WHAT IS BEING ASKED:
From the entries below, transcribe exactly the lines between the line holding "simp [drawPixels, h]" and the line holding "rw [List.getElem?_append_right (by", inclusive; skip all other lines.

[[ TASK DATA, beginning ]]

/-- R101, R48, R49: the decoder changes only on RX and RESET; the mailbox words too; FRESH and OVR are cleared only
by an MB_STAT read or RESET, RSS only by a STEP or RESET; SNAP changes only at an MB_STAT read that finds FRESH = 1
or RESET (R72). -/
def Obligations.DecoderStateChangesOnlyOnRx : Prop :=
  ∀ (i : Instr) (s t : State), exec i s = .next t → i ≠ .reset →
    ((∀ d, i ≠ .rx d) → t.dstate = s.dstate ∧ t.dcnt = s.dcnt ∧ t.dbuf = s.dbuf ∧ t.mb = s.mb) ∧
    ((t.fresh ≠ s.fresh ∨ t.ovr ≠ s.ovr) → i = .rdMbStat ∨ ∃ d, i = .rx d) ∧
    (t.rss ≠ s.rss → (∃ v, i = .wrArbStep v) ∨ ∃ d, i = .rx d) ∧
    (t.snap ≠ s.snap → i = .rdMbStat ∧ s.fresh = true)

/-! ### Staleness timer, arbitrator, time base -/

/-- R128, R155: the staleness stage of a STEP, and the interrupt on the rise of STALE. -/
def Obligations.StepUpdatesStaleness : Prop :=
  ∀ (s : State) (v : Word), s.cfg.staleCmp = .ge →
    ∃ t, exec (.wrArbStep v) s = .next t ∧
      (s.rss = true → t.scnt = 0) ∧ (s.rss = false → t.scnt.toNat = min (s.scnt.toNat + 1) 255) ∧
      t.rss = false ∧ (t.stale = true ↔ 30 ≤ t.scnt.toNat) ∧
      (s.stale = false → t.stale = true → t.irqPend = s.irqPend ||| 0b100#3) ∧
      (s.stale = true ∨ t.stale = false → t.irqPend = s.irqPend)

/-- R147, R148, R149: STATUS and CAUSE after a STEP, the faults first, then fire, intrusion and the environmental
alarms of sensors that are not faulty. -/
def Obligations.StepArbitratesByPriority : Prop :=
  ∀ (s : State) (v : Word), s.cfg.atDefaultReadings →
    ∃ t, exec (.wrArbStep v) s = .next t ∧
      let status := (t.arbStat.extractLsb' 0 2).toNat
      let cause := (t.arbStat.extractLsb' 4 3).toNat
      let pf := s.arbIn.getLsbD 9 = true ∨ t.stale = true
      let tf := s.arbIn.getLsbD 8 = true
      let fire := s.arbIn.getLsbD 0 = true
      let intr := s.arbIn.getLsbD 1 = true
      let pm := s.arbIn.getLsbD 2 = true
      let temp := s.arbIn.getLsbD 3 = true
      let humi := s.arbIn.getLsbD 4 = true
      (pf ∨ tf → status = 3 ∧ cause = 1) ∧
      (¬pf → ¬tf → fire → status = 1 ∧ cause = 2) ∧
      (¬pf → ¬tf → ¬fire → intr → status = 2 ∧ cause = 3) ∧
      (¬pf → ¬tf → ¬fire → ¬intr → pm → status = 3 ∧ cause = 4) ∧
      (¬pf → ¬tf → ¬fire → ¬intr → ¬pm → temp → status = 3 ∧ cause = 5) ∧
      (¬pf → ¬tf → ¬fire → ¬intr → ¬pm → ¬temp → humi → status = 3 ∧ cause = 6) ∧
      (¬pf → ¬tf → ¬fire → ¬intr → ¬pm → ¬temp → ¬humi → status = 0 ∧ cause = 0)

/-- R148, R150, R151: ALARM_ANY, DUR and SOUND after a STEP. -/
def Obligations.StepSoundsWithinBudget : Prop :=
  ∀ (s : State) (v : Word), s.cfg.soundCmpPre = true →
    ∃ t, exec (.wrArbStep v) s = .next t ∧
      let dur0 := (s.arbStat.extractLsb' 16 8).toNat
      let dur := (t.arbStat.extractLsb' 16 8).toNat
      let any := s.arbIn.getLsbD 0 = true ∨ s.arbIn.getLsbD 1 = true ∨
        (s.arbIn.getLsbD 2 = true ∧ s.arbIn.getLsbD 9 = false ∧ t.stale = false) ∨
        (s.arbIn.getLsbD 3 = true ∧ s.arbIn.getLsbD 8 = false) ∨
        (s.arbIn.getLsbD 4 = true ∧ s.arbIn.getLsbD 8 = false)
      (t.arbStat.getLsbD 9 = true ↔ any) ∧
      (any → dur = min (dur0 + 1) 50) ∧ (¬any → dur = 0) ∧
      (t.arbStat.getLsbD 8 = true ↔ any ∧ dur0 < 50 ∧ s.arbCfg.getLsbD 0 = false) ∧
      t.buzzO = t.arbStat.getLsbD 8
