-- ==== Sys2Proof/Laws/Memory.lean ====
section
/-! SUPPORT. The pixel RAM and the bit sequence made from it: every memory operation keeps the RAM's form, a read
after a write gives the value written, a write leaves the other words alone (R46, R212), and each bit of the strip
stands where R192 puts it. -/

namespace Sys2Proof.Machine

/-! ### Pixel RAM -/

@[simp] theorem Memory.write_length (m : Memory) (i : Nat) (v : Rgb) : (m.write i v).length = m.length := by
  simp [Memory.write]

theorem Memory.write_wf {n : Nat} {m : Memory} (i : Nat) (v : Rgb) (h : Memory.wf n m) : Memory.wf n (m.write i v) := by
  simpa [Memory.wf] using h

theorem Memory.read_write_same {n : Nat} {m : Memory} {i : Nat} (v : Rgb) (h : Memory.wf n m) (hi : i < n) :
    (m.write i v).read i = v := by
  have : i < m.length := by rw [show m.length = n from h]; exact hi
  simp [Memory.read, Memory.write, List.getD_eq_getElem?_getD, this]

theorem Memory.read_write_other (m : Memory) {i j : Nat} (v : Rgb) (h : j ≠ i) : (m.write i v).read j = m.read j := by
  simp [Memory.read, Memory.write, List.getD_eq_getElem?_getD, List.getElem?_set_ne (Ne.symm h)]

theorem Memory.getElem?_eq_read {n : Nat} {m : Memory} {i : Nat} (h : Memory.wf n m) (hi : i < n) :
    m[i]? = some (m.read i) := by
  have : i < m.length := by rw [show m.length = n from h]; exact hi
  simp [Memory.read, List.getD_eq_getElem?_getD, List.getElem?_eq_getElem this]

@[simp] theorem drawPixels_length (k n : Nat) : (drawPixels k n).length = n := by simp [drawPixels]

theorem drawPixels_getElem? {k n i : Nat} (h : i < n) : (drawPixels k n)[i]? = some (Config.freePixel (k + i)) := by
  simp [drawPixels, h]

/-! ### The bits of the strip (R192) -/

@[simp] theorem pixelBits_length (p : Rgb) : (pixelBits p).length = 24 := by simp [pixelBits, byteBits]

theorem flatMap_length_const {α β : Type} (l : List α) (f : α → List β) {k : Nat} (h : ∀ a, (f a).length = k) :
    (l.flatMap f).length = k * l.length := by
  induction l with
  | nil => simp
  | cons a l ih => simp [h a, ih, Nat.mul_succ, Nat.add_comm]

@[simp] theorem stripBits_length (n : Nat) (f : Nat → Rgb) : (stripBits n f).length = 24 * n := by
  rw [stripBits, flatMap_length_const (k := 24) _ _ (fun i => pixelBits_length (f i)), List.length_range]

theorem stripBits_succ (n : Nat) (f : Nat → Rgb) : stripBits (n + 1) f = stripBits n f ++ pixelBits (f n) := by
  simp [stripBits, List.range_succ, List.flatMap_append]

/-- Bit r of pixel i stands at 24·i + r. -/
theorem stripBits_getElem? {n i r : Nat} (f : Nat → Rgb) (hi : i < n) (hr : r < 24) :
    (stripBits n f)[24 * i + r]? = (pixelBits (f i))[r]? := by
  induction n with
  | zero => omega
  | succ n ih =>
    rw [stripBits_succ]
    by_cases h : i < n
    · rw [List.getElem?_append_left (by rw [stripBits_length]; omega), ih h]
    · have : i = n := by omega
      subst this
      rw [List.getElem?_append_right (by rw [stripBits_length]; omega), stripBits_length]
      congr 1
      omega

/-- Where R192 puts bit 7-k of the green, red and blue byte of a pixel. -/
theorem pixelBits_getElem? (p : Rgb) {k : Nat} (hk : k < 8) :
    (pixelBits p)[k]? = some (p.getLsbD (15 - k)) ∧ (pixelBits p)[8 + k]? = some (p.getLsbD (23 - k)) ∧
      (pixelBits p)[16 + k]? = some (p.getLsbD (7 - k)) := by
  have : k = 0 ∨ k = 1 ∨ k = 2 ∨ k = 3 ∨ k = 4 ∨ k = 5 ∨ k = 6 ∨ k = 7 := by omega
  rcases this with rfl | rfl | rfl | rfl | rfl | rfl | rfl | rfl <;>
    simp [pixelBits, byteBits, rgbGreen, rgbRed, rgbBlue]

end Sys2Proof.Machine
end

[[ TASK DATA, end ]]

EXPECTED OUTPUT:
  simp [drawPixels, h]

/-! ### The bits of the strip (R192) -/

@[simp] theorem pixelBits_length (p : Rgb) : (pixelBits p).length = 24 := by simp [pixelBits, byteBits]

theorem flatMap_length_const {α β : Type} (l : List α) (f : α → List β) {k : Nat} (h : ∀ a, (f a).length = k) :
    (l.flatMap f).length = k * l.length := by
  induction l with
  | nil => simp
  | cons a l ih => simp [h a, ih, Nat.mul_succ, Nat.add_comm]

@[simp] theorem stripBits_length (n : Nat) (f : Nat → Rgb) : (stripBits n f).length = 24 * n := by
  rw [stripBits, flatMap_length_const (k := 24) _ _ (fun i => pixelBits_length (f i)), List.length_range]

theorem stripBits_succ (n : Nat) (f : Nat → Rgb) : stripBits (n + 1) f = stripBits n f ++ pixelBits (f n) := by
  simp [stripBits, List.range_succ, List.flatMap_append]

/-- Bit r of pixel i stands at 24·i + r. -/
theorem stripBits_getElem? {n i r : Nat} (f : Nat → Rgb) (hi : i < n) (hr : r < 24) :
    (stripBits n f)[24 * i + r]? = (pixelBits (f i))[r]? := by
  induction n with
  | zero => omega
  | succ n ih =>
    rw [stripBits_succ]
    by_cases h : i < n
    · rw [List.getElem?_append_left (by rw [stripBits_length]; omega), ih h]
    · have : i = n := by omega
      subst this
      rw [List.getElem?_append_right (by rw [stripBits_length]; omega), stripBits_length]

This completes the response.